Problem to work on
Of all the lines below, return only those starting with the line holding "(validDesc (desc2 1 859)" and going on through the line holding "with slice := 8", exactly as written.

══ Entries shown ══

/-- EncWrErrors: each check fails somewhere: descriptor, length, single slice, no element fits, slice range. -/
theorem witness_EncWrErrors :
    validDesc (desc1 [] 0 0) false = false ∧
    (validDesc (desc1 [0x58] 0 1) false = true ∧ [(0 : Elem)].length ≠ numElements (desc1 [0x58] 0 1)) ∧
    (asciiLen (desc1 [0x58] 0 1) + 6 + numElements (desc1 [0x58] 0 1) * esize .float64 ≤ 1400 ∧ (f64 1).slice.toNat ≠ 0) ∧
    (validDesc (desc1 longName 0 0) false = true ∧ 1400 < asciiLen (desc1 longName 0 0) + 6 + numElements (desc1 longName 0 0) * esize .float64 ∧
      1400 < asciiLen (desc1 longName 0 0) + 8 + esize .float64) ∧
    (1400 < asciiLen (descW 173) + 6 + numElements (descW 173) * esize .float64 ∧ asciiLen (descW 173) + 8 + esize .float64 ≤ 1400 ∧
      ¬ ((f64 2).slice.toNat < (numElements (descW 173) + (1400 - asciiLen (descW 173) - 8) / esize .float64 - 1) /
        ((1400 - asciiLen (descW 173) - 8) / esize .float64))) := by decide +kernel

/-- EncWrErrors, PlanWrErrors, XferWrStarts: with no Int32 write opcode configured an Int32 write has no opcodes. -/
theorem witness_unsupported (h : Config.opcWrShortI32 = none) : writeOpcodes .int32 = .error .unsupported := by
  simp [writeOpcodes, h]

/-- EncWrSinglePacket, EncWrChunk: W(0,172) is the largest single packet; slices 0 and 1 of W(0,173) are its chunks. -/
theorem witness_EncWrSinglePacket :
    validDesc (descW 172) false = true ∧ (ramp 173).length = numElements (descW 172) ∧
    writeOpcodes .float64 = .ok (0xF2, 0x37) ∧ asciiLen (descW 172) + 6 + numElements (descW 172) * esize .float64 = 1398 := by
  decide +kernel

theorem witness_EncWrChunk :
    validDesc (descW 173) false = true ∧ (ramp 174).length = numElements (descW 173) ∧
    1400 < asciiLen (descW 173) + 6 + numElements (descW 173) * esize .float64 ∧ asciiLen (descW 173) + 8 + esize .float64 ≤ 1400 ∧
    (f64 1).slice.toNat ≤ 9 ∧
    (f64 1).slice.toNat < (numElements (descW 173) + (1400 - asciiLen (descW 173) - 8) / esize .float64 - 1) /
      ((1400 - asciiLen (descW 173) - 8) / esize .float64) := by decide +kernel

/-- Int32WritesNeedOpcodes: an Int32 command with a valid descriptor and its data. -/
theorem witness_Int32WritesNeedOpcodes : (i32 0).kind = .int32 ∧ Ready (withOffer 0x000B (descV 0) [0] []) ∧
    validDesc (portOperands (withOffer 0x000B (descV 0) [0] [])).desc false = true ∧
    (portOperands (withOffer 0x000B (descV 0) [0] [])).data.length = numElements (portOperands (withOffer 0x000B (descV 0) [0] [])).desc :=
  ⟨rfl, ⟨rfl, rfl⟩, by decide, by decide⟩

/-- ChunkCountFromLength: the encoder answers. -/
theorem witness_ChunkCountFromLength : ∃ c, encodeWrite (descV 0) .float64 [0] 0 = .ok c := ⟨_, rfl⟩

/-- ChunksCoverTheArray: W(0,173) needs two packets. -/
theorem witness_ChunksCoverTheArray : geom (descW 173) .float64 = .ok { single := false, m := 173, p := 2 } := by decide

/-- EncodersGiveRequestFrames: a frame in RES_FRAME. -/
theorem witness_EncodersGiveRequestFrames : Ready (withOffer 0x0001 (descV 0) [] []) ∧
    ∃ t b, exec (.encRd (f64 0)) (withOffer 0x0001 (descV 0) [] []) = .next t ∧ t.res.frame = some b :=
  ⟨⟨rfl, rfl⟩, _, _, rfl, rfl⟩

/-- ReplySizes: the one reply of 4 bytes, and the last of 1404. -/
theorem witness_ReplySizes : 0 * 1400 < dataBytes (descV 0) .int32 ∧ 1 * 1400 < dataBytes (descV 350) .int32 := by decide

/-- PlanWrResult: the plan of ARR(0,1729) wraps. -/
theorem witness_PlanWrResult : validDesc (desc1 [0x41, 0x52, 0x52] 0 1729) false = true ∧ writeOpcodes .float64 = .ok (0xF2, 0x37) ∧
    planCheck (desc1 [0x41, 0x52, 0x52] 0 1729) .float64 = .ok () := by decide

/-- PlanWrErrors: a descriptor that is refused, and one that no packet carries. -/
theorem witness_PlanWrErrors : validDesc (desc1 [0x56] 5 4) false = false ∧ validDesc (desc1 longName 0 0) false = true ∧
    planCheck (desc1 longName 0 0) .float64 = .error .protocolLimit := by decide +kernel

/-- TwoDimensionalWrap: 12 packets, and exactly 10. -/
theorem witness_TwoDimensionalWrap :
    (validDesc (desc2 1 999) false = true ∧ d2spans (desc2 1 999) = true ∧ geom (desc2 1 999) .float64 = .ok ⟨false, 172, 12⟩) ∧
    (validDesc (desc2 1 859) false = true ∧ d2spans (desc2 1 859) = true ∧ geom (desc2 1 859) .float64 = .ok ⟨false, 172, 10⟩) := by decide

/-- TrackerAdvances: slices 8 and 9. -/
theorem witness_TrackerAdvances : { trackTwo with slice := 8 }.slice < 9 ∧ { trackTwo with slice := 9, sent := 10 }.slice = 9 ∧
    ∃ g, geom (shift (descV 173) { trackTwo with slice := 9, sent := 10 }.sent) .float64 = .ok g := ⟨by decide, rfl, _, rfl⟩

/-- XferWrStarts: the data match the descriptor, and the plan check passes, or fails. -/
theorem witness_XferWrStarts :
    validDesc (desc1 [0x56] 5 4) false = false ∧ [(0 : Elem)].length ≠ numElements (desc1 [0x58] 0 1) ∧
    (validDesc (descV 0) false = true ∧ [(0 : Elem)].length = numElements (descV 0) ∧ planCheck (descV 0) .float64 = .ok ()) ∧
    (validDesc (desc1 longName 0 0) false = true ∧ [(0 : Elem)].length = numElements (desc1 longName 0 0) ∧
      planCheck (desc1 longName 0 0) .float64 = .error .protocolLimit) := by decide +kernel

/-- EnterRawSteps: the four phases, and a response of each status they allow. -/
theorem witness_EnterRawSteps :
    let s (p : Phase) (h : Bool) (r : Response) : State := { State.reset with phase := p, eosHeld := h, responses := [r] }
    Quiet (s .wEosSave false (.eos 0 .ok)) ∧ (s .wEosSave false (.eos 0 .error)).responses = [.eos 0 .error] ∧
    Quiet (s .wEosClear true (.done .ok)) ∧ Quiet (s .wFlush true (.done .error)) ∧
    (midRead 0 []).eosHeld = true ∧ latchOp { midRead 0 [.done .ok] with phase := .wTx } = 6 ∧
    latchOp { midWrite 0 trackOne .wTx [] [.done .timeout] with phase := .wTx } = 7 ∧ (midWrite 0 trackOne .wTx [] [.done .timeout]).eosHeld = true :=
  ⟨⟨rfl, rfl⟩, rfl, ⟨rfl, rfl⟩, ⟨rfl, rfl⟩, rfl, latchOp_midRead 0 [.done .ok], latchOp_midWrite 0 trackOne .wTx [] [.done .timeout], rfl⟩

/-- FirstReadIsSent: the last short read and the first long one, of both kinds. -/
theorem witness_FirstReadIsSent :
    let s (k : Kind) (last : Nat) : State := inRead k last 0 State.reset
    ((s .float64 174).phase = .exec ∧ latchOp (s .float64 174) = 6 ∧ (s .float64 174).rd.slice = 0 ∧
      validDesc (s .float64 174).latch.desc true = true ∧ latchKind (s .float64 174) = .float64 ∧
      dataBytes (s .float64 174).latch.desc .float64 = 1400) ∧
    (validDesc (s .float64 175).latch.desc true = true ∧ dataBytes (s .float64 175).latch.desc .float64 = 1408) ∧
    (latchKind (s .int32 349) = .int32 ∧ validDesc (s .int32 349).latch.desc true = true ∧ dataBytes (s .int32 349).latch.desc .int32 = 1400) ∧
    (latchKind (s .int32 350) = .int32 ∧ validDesc (s .int32 350).latch.desc true = true ∧
      dataBytes (s .int32 350).latch.desc .int32 = 1404) := by decide

/-- SliceReadIsSent: slice 1 and slice 9. -/
theorem witness_SliceReadIsSent :
    let s (k : Kind) (last n : Nat) : State := inRead k last n State.reset
    (validDesc (s .float64 1749 9).latch.desc true = true ∧ (s .float64 1749 9).rd.slice = 9 ∧
      9 * 1400 < dataBytes (s .float64 1749 9).latch.desc (latchKind (s .float64 1749 9))) ∧
    (validDesc (s .int32 350 1).latch.desc true = true ∧ (s .int32 350 1).rd.slice = 1 ∧
      1 * 1400 < dataBytes (s .int32 350 1).latch.desc (latchKind (s .int32 350 1))) := by decide

/-- TransferSendsThePlan: the response to Flush, and an acknowledgement of a chunk that is not the last. -/
theorem witness_TransferSendsThePlan :
    RunInv (midWrite 173 trackTwo .wFlush [] [.done .ok]) ∧ Quiet (midWrite 173 trackTwo .wFlush [] [.done .ok]) ∧
    latchOp (midWrite 173 trackTwo .wFlush [] [.done .ok]) = 7 ∧ writeOpcodes .float64 = .ok (0xF2, 0x37) ∧
    RunInv (midWrite 173 trackTwo .wRxAck [] [.bytes [Config.ackByte, 0x37] .ok]) ∧
    (midWrite 173 trackTwo .wRxAck [] [.bytes [Config.ackByte, 0x37] .ok]).wt.remsl ≠ 0 :=
  ⟨runInv_midWrite _ (Or.inl (Or.inr rfl)) (by decide) (by decide) tracking_two rfl, ⟨rfl, rfl⟩, latchOp_midWrite _ _ _ _ _, rfl,
    runInv_ack_two _, by decide⟩

/-- Float64ChunkIsSent, and TransferSendsThePlan in EXEC: a segment in one packet, and one in two. -/
theorem witness_Float64ChunkIsSent :
    (RunInv (midWrite 0 trackOne .exec [] []) ∧ trackOne.m = 0 ∧ Tracking (descV 0) .float64 trackOne) ∧
    (RunInv (midWrite 173 trackTwo .exec [] []) ∧ trackTwo.m ≠ 0 ∧ Tracking (descV 173) .float64 trackTwo) :=
  ⟨⟨runInv_midWrite _ (Or.inl (Or.inl rfl)) (by decide) (by decide) tracking_one rfl, rfl, tracking_one⟩,
    runInv_midWrite _ (Or.inl (Or.inl rfl)) (by decide) (by decide) tracking_two rfl, by decide, tracking_two⟩

/-- Int32ChunkIsSent: the tracker at the one chunk of an Int32 V(0,0), and at the first of V(0,699) (T8). -/
theorem witness_Int32ChunkIsSent :
    (latchOp (inWrite .int32 0 0 State.reset) = 7 ∧ latchKind (inWrite .int32 0 0 State.reset) = .int32 ∧
      Tracking (descV 0) .int32 trackOne ∧ trackOne.m = 0) ∧
    Tracking (descV 699) .int32 ⟨0, 346, 0, 2, 0, descV 699, 346, 3, 0, 700⟩ :=
  ⟨⟨by decide, by decide,
    ⟨by decide, by decide, Or.inl rfl, by decide, ⟨⟨true, 0, 1⟩, by decide, by decide, by decide, by decide⟩, by decide, by decide, by decide,
      ⟨1, by decide⟩⟩, rfl⟩,
    by decide, by decide, Or.inl rfl, by decide, ⟨⟨false, 346, 3⟩, by decide, by decide, by decide, by decide⟩, by decide, by decide, by decide,
    ⟨1, by decide⟩⟩

/-- OtherOpcodesAreNotSent: no transfer, and a transfer that sends another opcode. -/
theorem witness_OtherOpcodesAreNotSent : State.reset.phase ≠ .exec ∧
    selectWire (inRead .float64 0 0 State.reset) ≠ some (.ok .rdLongF64) := by decide

/-- RejectedReply: the replies of XR3, XR8 (with a code and with a byte that is no digit) and a wrong start, end and length. -/
theorem witness_RejectedReply :
    (∀ r, RunInv (midRead 0 r) ∧ Quiet (midRead 0 r) ∧ latchOp (midRead 0 r) = 6) ∧
    (List.replicate 12 (0 : Byte)).length < (midRead 0 []).rd.expected ∧
    classify .read [0xE3, 0xF0, 0x08, 0x00, 0x3F, 0x33, 0x30, 0x35, 0x31, 0x0D, 0x00, 0x00, 0xE6] = .controllerError 3051 ∧
    classify .read [0xE3, 0xF0, 0x08, 0x00, 0x3F, 0x33, 0x58, 0x35, 0x31, 0x0D, 0x00, 0x00, 0xE6] = .malformedError ∧
    classify .read [0xD3, 0xF0, 0x08, 0x00, 0, 0, 0, 0, 0, 0, 0, 0, 0xD6] = .noError ∧
    classify .read [0xE3, 0xF0, 0x07, 0x00, 0, 0, 0, 0, 0, 0, 0, 0, 0xE6] = .noError ∧
    [0xE3, 0xF0, 0x07, 0x00, 0, 0, 0, 0, 0, 0, 0, 0, (0xE6 : Byte)].length = (midRead 0 []).rd.expected :=
  ⟨fun r => ⟨runInv_read_one r, ⟨rfl, rfl⟩, latchOp_midRead 0 r⟩, by decide⟩

/-- AcceptedReply: the last reply, and one after which more must come, with and without the continuation flag. -/
theorem witness_AcceptedReply :
    (8 + 5 = (midRead 0 []).rd.expected ∧ (midRead 0 []).rd.remain = 8 ∧ Memory.loadBytes (midRead 0 []).outbuf 0 0 = some [] ∧
      classify .read (replyFrame 0xF0 false (List.replicate 8 0)) = .noError) ∧
    (RunInv (midRead 199 []) ∧ 1400 + 5 = (midRead 199 []).rd.expected ∧ (midRead 199 []).rd.remain ≠ 1400 ∧
      classify .read (replyFrame 0x41 true (List.replicate 1400 0)) = .noError ∧
      classify .read (replyFrame 0x41 false (List.replicate 1400 0)) = .noError) :=
  ⟨by decide, runInv_read_two _, by decide, by decide, by decide +kernel, by decide +kernel⟩

/-- AcknowledgementCheck: a run that waits for an acknowledgement, of the last chunk and of another; a byte that is no ACK. -/
theorem witness_AcknowledgementCheck :
    (∀ r, RunInv (midWrite 0 trackOne .wRxAck [] r) ∧ Quiet (midWrite 0 trackOne .wRxAck [] r) ∧ trackOne.remsl = 0) ∧
    (∀ r, RunInv (midWrite 173 trackTwo .wRxAck [] r) ∧ trackTwo.remsl ≠ 0) ∧ Config.ackByte + 1 ≠ Config.ackByte :=
  ⟨fun r => ⟨runInv_ack_one r, ⟨rfl, rfl⟩, rfl⟩, fun r => ⟨runInv_ack_two r, by decide⟩,
    fun h => absurd (congrArg (· - Config.ackByte) h) (by simp)⟩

═══

Task solution
    (validDesc (desc2 1 859) false = true ∧ d2spans (desc2 1 859) = true ∧ geom (desc2 1 859) .float64 = .ok ⟨false, 172, 10⟩) := by decide

/-- TrackerAdvances: slices 8 and 9. -/
theorem witness_TrackerAdvances : { trackTwo with slice := 8 }.slice < 9 ∧ { trackTwo with slice := 9, sent := 10 }.slice = 9 ∧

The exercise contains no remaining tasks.